BINF 6215: Figuring out UNIX command line software
The most common things that you’ll want to do with shell scripts in bioinformatics are 1) data manipulation (which is what we practiced this morning) and 2) driving programs to run automatically, collecting their output, and feeding it into other programs. The little UNIX commands that are part of your operating system are powerful, but usuallly you’ll end up wanting to run programs that other people have developed.
In order to successfully build a script that drives a bioinformatics pipeline, the first things you have to do are understand the process you’re looking to execute, identify appropriate programs for the process and for the data you have, and then understand the inputs, outputs, and tuneable parameters of each program. Then you need to test the sequence of commands once separately, and once as a pipeline, before you start doing things like setting up repeating loops or passing whole lists of filenames to your script.
Developing a pipeline — walk-through example
What I want to do is take the sequence data that I have for Vibrio vulnificus JY1305, and see if I can improve the genome assembly by using a new process called digital normalization. I’m also going to switch to using the SPAdes assembler, rather than Velvet, which was used when we originally put this genome together back in 2012.
I have one Illumina lane of paired-end sequence data available. The reads are on average about 100 nt in length. I don’t have any mate pair sequence or long reads to help boost the assembly, and although I have a pretty closely related reference genome, one of my objectives in the study is to assemble regions that don’t map anywhere in that reference genome, because bacteria tend to move genetic material around a lot by horizontal transfer.

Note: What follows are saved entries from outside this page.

-- ==== Sys2Proof/Machine/Operands.lean ====
section
/-! DEFINITION. Every operand form and every check of a command (30_encoding.md R70, R71; 60_exceptions.md
R114 to R122). Inside a command rule `x[NAME]` is the value latched at issue (00_scope.md R12). -/

namespace Sys2Proof.Machine

/-! ## Operands: latched registers read as naturals (30_encoding.md R71) -/

/-- `L.SRC0` as a DBUF byte offset. -/
def State.src0 (s : State) : Nat := s.latch.ops.src0.toNat
/-- `L.SRC1` as a DBUF byte offset. -/
def State.src1 (s : State) : Nat := s.latch.ops.src1.toNat
/-- `L.DST` as a DBUF byte offset. -/
def State.dst (s : State) : Nat := s.latch.ops.dst.toNat
/-- `L.LEN0` as a length in bytes. -/
def State.len0 (s : State) : Nat := s.latch.ops.len0.toNat
/-- `L.LEN1` as a length in bytes. -/
def State.len1 (s : State) : Nat := s.latch.ops.len1.toNat
/-- `L.LEN2` as a length in bytes. -/
def State.len2 (s : State) : Nat := s.latch.ops.len2.toNat
/-- `L.ITER` as a count. -/
def State.iter (s : State) : Nat := s.latch.ops.iter.toNat

/-- A fixed-length source region at SRC0 (30_encoding.md R70). -/
def State.source (s : State) (n : Nat) : Bytes := s.memRead s.src0 n
/-- The variable-length region [SRC0, SRC0+LEN0): message, key, password. -/
def State.operand0 (s : State) : Bytes := s.memRead s.src0 s.len0
/-- The variable-length region [SRC1, SRC1+LEN1): message, salt. -/
def State.operand1 (s : State) : Bytes := s.memRead s.src1 s.len1

/-! ## Checks -/

/-- One check of a command: when `pass` is false the command raises `Error(code, field)`. -/
structure Check where
  pass : Bool
  code : ErrCode
  field : ErrField
  deriving DecidableEq, Repr

/-- `InRange(off, n)` in unbounded arithmetic (60_exceptions.md R119). -/
def inRange (off n : Nat) : Bool := decide (off + n ≤ Config.dbufSize)

/-- ERR_RANGE for a region at SRC0 (60_exceptions.md R119). -/
def State.checkSrc0 (s : State) (n : Nat) : Check := ⟨inRange s.src0 n, .range, .src0⟩
/-- ERR_RANGE for a region at SRC1. -/
def State.checkSrc1 (s : State) (n : Nat) : Check := ⟨inRange s.src1 n, .range, .src1⟩
/-- ERR_RANGE for a region at DST. -/
def State.checkDst (s : State) (n : Nat) : Check := ⟨inRange s.dst n, .range, .dst⟩
/-- ERR_IN_LEN: LEN0 must be 80 (60_exceptions.md R117). -/
def State.checkInLen (s : State) : Check := ⟨s.len0 == Config.inLen, .inLen, .len0⟩
/-- ERR_OUT_LEN of SCRYPT: LEN2 must be 32 (60_exceptions.md R118). -/
def State.checkOutLen (s : State) : Check := ⟨s.len2 == Config.outLen, .outLen, .len2⟩
/-- ERR_OUT_LEN of PBKDF2_SHA256: LEN2 must not be 0 (60_exceptions.md R118). -/
def State.checkDkLen (s : State) : Check := ⟨s.len2 != 0, .outLen, .len2⟩
/-- ERR_PARAM: ITER must not be 0 (41_hmac_pbkdf2.md R89). -/
def State.checkIter (s : State) : Check := ⟨s.iter != 0, .param, .iter⟩
/-- ERR_ALLOC: the build's scratchpad must hold V (60_exceptions.md R120). -/
def State.checkScratch (s : State) : Check :=
  ⟨decide (Config.scratchBytes ≤ s.build.scratchAvail), .alloc, .scratch⟩

/-- The first check that fails, in the order listed (60_exceptions.md R122). -/
def firstFailing (checks : List Check) : Option Check := checks.find? fun c => !c.pass

/-- The completion of a legal command (10_state.md R39): the first failing check ends it in error, with
nothing else written; otherwise its commit block takes effect and it completes on the given datapath. -/
def State.finish (s : State) (checks : List Check) (commit : State) (path : Bool) :
    Host.Outcome State Fault Refusal :=
  .next (match firstFailing checks with
    | some c => s.raiseError c.code c.field
    | none => commit.completeOk path)

end Sys2Proof.Machine
end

If my pipeline is successful, I can use it to improve assembly of a few dozen other Vibrio vulnificus genomes that we have data available for, so I definitely want to automate this process.
Valuable UNIX user tip — aliases
On p. 308 and 309 in your book, Haddock and Dunn cover the concept of aliases. An alias is a short way of referring to a command you use a lot so you don’t have to type it over and over. Try out the examples in that section and think about how you might use them as you go through the exercise. You can set an alias at the command line, which will apply only in the window you are working in and only until you close it, or you can make your alias permanent by putting it in your ~/.bash_profile.
Say you are doing your work in a directory called ~/Documents/DATA/NGS/chloroplast and you don’t want to type it out every time you want to change to that directory because even with filename completion, it’s a pain. You could make an alias!
alias gocp="cd ~/Documents/DATA/NGS/chloroplast"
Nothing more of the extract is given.